SNPTEST sample file format

QCTOOL uses the same sample file format as SNPTEST. This is a space-separated file with two header lines followed by data, as follows.

Header line

This line lists the name of each column. Column names can be arbitrary printable characters, not including whitespace.

Column type line

This line lists the 'type' of each column and is used by QCTOOL to process data in an appropriate way. There must be one type for each column. Allowable column types are:

0 (for the first identifier column)
D (for a column containing discrete values, e.g. a set of strings)
P or C - for columns containing continuous value - each value must be numerical, or a missing value.
B - for a column containing a binary trait. The values in this column must be '0', '1', 'control', or 'case'.

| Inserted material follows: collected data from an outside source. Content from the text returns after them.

-- ==== Sys2Proof/Safety.lean ====
section
/-! DEFINITION. The vocabulary of the claims: the invariants of 10_state.md R13, and the spec's own
formulas (30_encoding.md R57, 20_memory.md R35, 00_scope.md R7) written apart from the machine's
definitions, so that a claim compares two texts. -/

namespace Sys2Proof

open Sys2Proof.Machine

/-! ## Conditions on the state -/

/-- Active: a session, no latched abort (60_exceptions.md R240). -/
abbrev Active (s : State) : Prop := s.session = true ∧ s.aborted = none

/-- A descriptor in the ranges of R13 item 4. -/
abbrev DescriptorInRange (d : StreamDescriptor) : Prop :=
  (1 ≤ d.channelCount.toNat ∧ d.channelCount.toNat ≤ 8) ∧
    (d.bitsPerSample.toNat = 8 ∨ d.bitsPerSample.toNat = 16 ∨ d.bitsPerSample.toNat = 24 ∨
      d.bitsPerSample.toNat = 32)

/-- R13 item 1 for the stream fields, and items 2, 3 and 4. -/
structure StreamInv (s : State) : Prop where
  idle_empty : s.session = false → s.desc = none ∧ s.fmt = none
  both_or_neither : s.desc = none ↔ s.fmt = none
  format_derived : ∀ d f, s.desc = some d → s.fmt = some f →
    resolveFormat s.params.layout d = .ok f
  in_range : ∀ d, s.desc = some d → DescriptorInRange d

/-- R13 items 1 to 4 whole. -/
structure SessionInv (s : State) : Prop extends StreamInv s where
  idle_unaborted : s.session = false → s.aborted = none

/-! ## Kinds of operation -/

/-- The operations a PUSH or a HEADERS runs under its guards (R193, R198, R128). -/
def Instr.isGuarded : Instr → Bool
  | .push _ | .headers _ => true
  | .classStreamMarker _ | .classMetadataHeader _ => true
  | .classAudioFrame _ | .classOtherMetadataHeader _ => true
  | _ => false

/-- The internal operations, invoked on their own (R4). -/
def Instr.isInternal : Instr → Bool
  | .classify _ | .parseStreamInfo _ | .layoutLookup _ | .resolveFormat _ | .decodeFrame _ => true
  | .interleave _ | .narrow _ _ | .repackS8 _ | .repackS16 _ | .repackS24in32 _ | .repackS32 _ => true
  | _ => false

/-- A host command with the operands R62 gives it, as a packet. -/
def Packet.isCommand : Packet → Bool
  | .command code bufs =>
    if code = 0#2 ∨ code = 1#2 then bufs.isEmpty
    else if code = 2#2 then bufs.length == 1
    else true
  | _ => false

/-- A PUSH or HEADERS, as a packet. -/
def Packet.isPushOrHeaders : Packet → Bool
  | .command code bufs => if code = 2#2 then bufs.length == 1 else code == 3#2
  | _ => false

/-- The row of a class, with its buffer. -/
def classRow (c : BufClass) (b : Buffer) : Instr :=
  match c with
  | .streamMarker => .classStreamMarker b
  | .metadataHeader => .classMetadataHeader b
  | .audioFrame => .classAudioFrame b
  | .otherMetadataHeader => .classOtherMetadataHeader b

/-- The REPACK form of a format, with its frame. -/
def repackRow (fmt : SampleFormat) (f : Frame) : Instr :=
  match fmt with
  | .s8 => .repackS8 f
  | .s16 => .repackS16 f
  | .s24in32 => .repackS24in32 f
  | .s32 => .repackS32 f

/-! ## The STREAMINFO slice by its bytes (30_encoding.md R55 to R57) -/

/-- 38 bytes whose tag bytes announce a STREAMINFO block. -/
abbrev IsStreamInfo (b : Buffer) : Prop :=
  b.length = 38 ∧ (byteAt b 0).extractLsb' 0 7 = 0#7 ∧
    byteAt b 1 = 0#8 ∧ byteAt b 2 = 0#8 ∧ byteAt b 3 = 34#8

/-- `R = (in[14] << 12) | (in[15] << 4) | (in[16] >> 4)`. -/
def sliceRate (b : Buffer) : BitVec 20 :=
  ((byteAt b 14).setWidth 20 <<< 12) ||| ((byteAt b 15).setWidth 20 <<< 4) |||
    ((byteAt b 16 >>> 4).setWidth 20)

/-- `((in[16] >> 1) & 0x7) + 1`. -/
def sliceChannels (b : Buffer) : BitVec 4 := ((byteAt b 16 >>> 1) &&& 0x7#8).setWidth 4 + 1#4

/-- `(((in[16] & 0x1) << 4) | (in[17] >> 4)) + 1`. -/
def sliceWidth (b : Buffer) : BitVec 6 :=
  (((byteAt b 16 &&& 0x1#8).setWidth 6 <<< 4) ||| (byteAt b 17 >>> 4).setWidth 6) + 1#6

/-- The descriptor of a slice by R57. -/
def sliceDescriptor (b : Buffer) : StreamDescriptor :=
  { sampleRate := sliceRate b, channelCount := sliceChannels b, bitsPerSample := sliceWidth b }

/-- The bit width a format tag stands for (42_format_resolver.md R112, R119). -/
def formatBits : SampleFormat → Nat
  | .s8 => 8
  | .s16 => 16
  | .s24in32 => 24
  | .s32 => 32

/-- The first `n` entries of LAYOUT's row `n - 1` (41_channel_layout.md R100). -/
def layoutEntries (t : LayoutTable) (n : Nat) : List Position :=
  ((t.toList.map (·.toList)).getD (n - 1) []).take n

/-- The OutputFormat R114 assembles. -/
def assembledFormat (t : LayoutTable) (d : StreamDescriptor) (fmt : SampleFormat) : OutputFormat :=
  { sampleFormat := fmt, sampleRate := d.sampleRate, channelCount := d.channelCount,
    interleaved := .interleaved, channelLayout := layoutEntries t d.channelCount.toNat }

/-! ## Containers by their bytes (20_memory.md R35, 45_sample_repacker.md R162) -/

/-- Byte `j` of the `w`-byte container of a sample: the pattern's byte `j` counted from the least
significant (little) or from the most significant of the `w` kept (big). -/
def containerByte (e : Endian) (w : Nat) (x : Sample) (j : Nat) : Byte :=
  match e with
  | .little => x.extractLsb' (8 * j) 8
  | .big => x.extractLsb' (8 * (w - 1 - j)) 8

/-- A frame of `c` arrays of `n` samples. -/
abbrev HasShape (c n : Nat) (f : Frame) : Prop := f.length = c ∧ ∀ a ∈ f, a.length = n

/-- `out` is the output of a frame in a format, by R166: the length, and every byte of the container
of channel `c`'s sample `i` at `(i*C + c)*W`. -/
def IsOutputOf (e : Endian) (fmt : SampleFormat) (f : Frame) (out : Buffer) : Prop :=
  ∀ n, HasShape f.length n f →
    out.length = n * f.length * containerWidth fmt ∧
      ∀ i, i < n → ∀ c, c < f.length → ∀ j, j < containerWidth fmt →
        out[(i * f.length + c) * containerWidth fmt + j]? =
          some (containerByte e (containerWidth fmt) ((f.getD c []).getD i 0#32) j)

/-- The unsigned number a container's bytes hold in a byte order (R35). -/
def containerNat (e : Endian) (bs : Buffer) : Nat :=
  match e with
  | .little => bs.foldr (fun b acc => b.toNat + 256 * acc) 0
  | .big => bs.foldl (fun acc b => 256 * acc + b.toNat) 0

/-- `as_sN` (00_scope.md R7). -/
def asSigned (bits v : Nat) : Int := if v < 2 ^ (bits - 1) then (v : Int) else (v : Int) - 2 ^ bits

/-- The container at position `k` of an output, read back as a signed number. -/
def readBack (e : Endian) (fmt : SampleFormat) (out : Buffer) (k : Nat) : Int :=
  asSigned (8 * containerWidth fmt)
    (containerNat e ((out.drop (k * containerWidth fmt)).take (containerWidth fmt)))

/-- The sample fits its container (R164, R172). -/
abbrev FitsContainer (fmt : SampleFormat) (x : Sample) : Prop :=
  -(2 : Int) ^ (8 * containerWidth fmt - 1) ≤ x.toInt ∧
    x.toInt < (2 : Int) ^ (8 * containerWidth fmt - 1)

/-! ## Responses by their fields (30_encoding.md R63) -/

/-- OK_NO_OUTPUT. -/
def okNoOutput (cls : Option BufClass) (consumed : Nat) (events : List Event) : Answer :=
  .response
    { status := .okNoOutput, cls := cls, error := none, severity := none, abortReason := none,
      detail := none, consumed := consumed, out := none, events := events }

/-- ERROR, in a PUSH. -/
def errorAnswer (cls : BufClass) (e : ErrorName) (sev : Severity) (detail : Option Detail) : Answer :=
  .response
    { status := .error, cls := some cls, error := some e, severity := some sev, abortReason := none,
      detail := detail, consumed := 1, out := none, events := [] }

/-- ABORT. -/
def abortAnswer (a : AbortReason) : Answer :=
  .response
    { status := .abort, cls := none, error := none, severity := some .aborting,
      abortReason := some a, detail := none, consumed := 0, out := none, events := [] }

/-- OK_OUTPUT. -/
def outputAnswer (out : Buffer) : Answer :=
  .response
    { status := .okOutput, cls := some .audioFrame, error := none, severity := none,
      abortReason := none, detail := none, consumed := 1, out := some out, events := [] }

/-- NO_SESSION. -/
def noSessionAnswer : Answer :=
  .response
    { status := .noSession, cls := none, error := none, severity := none, abortReason := none,
      detail := none, consumed := 0, out := none, events := [] }

end Sys2Proof
end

In addition to the first column, QCTOOL optionally allows there to be a column called 'ID_2' and/or a column called 'missing' that have type '0'. Internally these are treated like columns of type 'D'.

Data lines

Data for each sample. There should be one data line per sample in the genotypes file, and these must be in the same order that they appear in the genotypes file.

By default 'NA' is used for missing values in the sample file. Any value in any column that is equal (as a string literal) to "NA" will be treated as missing. (The option -missing-code can be used to alter what is treated as a missing value.)

The first column in a sample file must always be of type '0' and it is always treated as sample identifiers. We strongly recommend that the identifiers used are chosen to be unique across a project.

Relative to the traditional format used in SNPTEST, QCTOOL allows some modifications:

The only mandatory column is the first column, which must of type '0' and contains sample identifiers.

An example of a sample file is:


ID sex case covariate

0 D B C

sample1 M control 0.1

sample2 F control 0.2

sample3 F control -0.15

sample4 F case -0.01

sample4 NA NA 0.025

(etc.)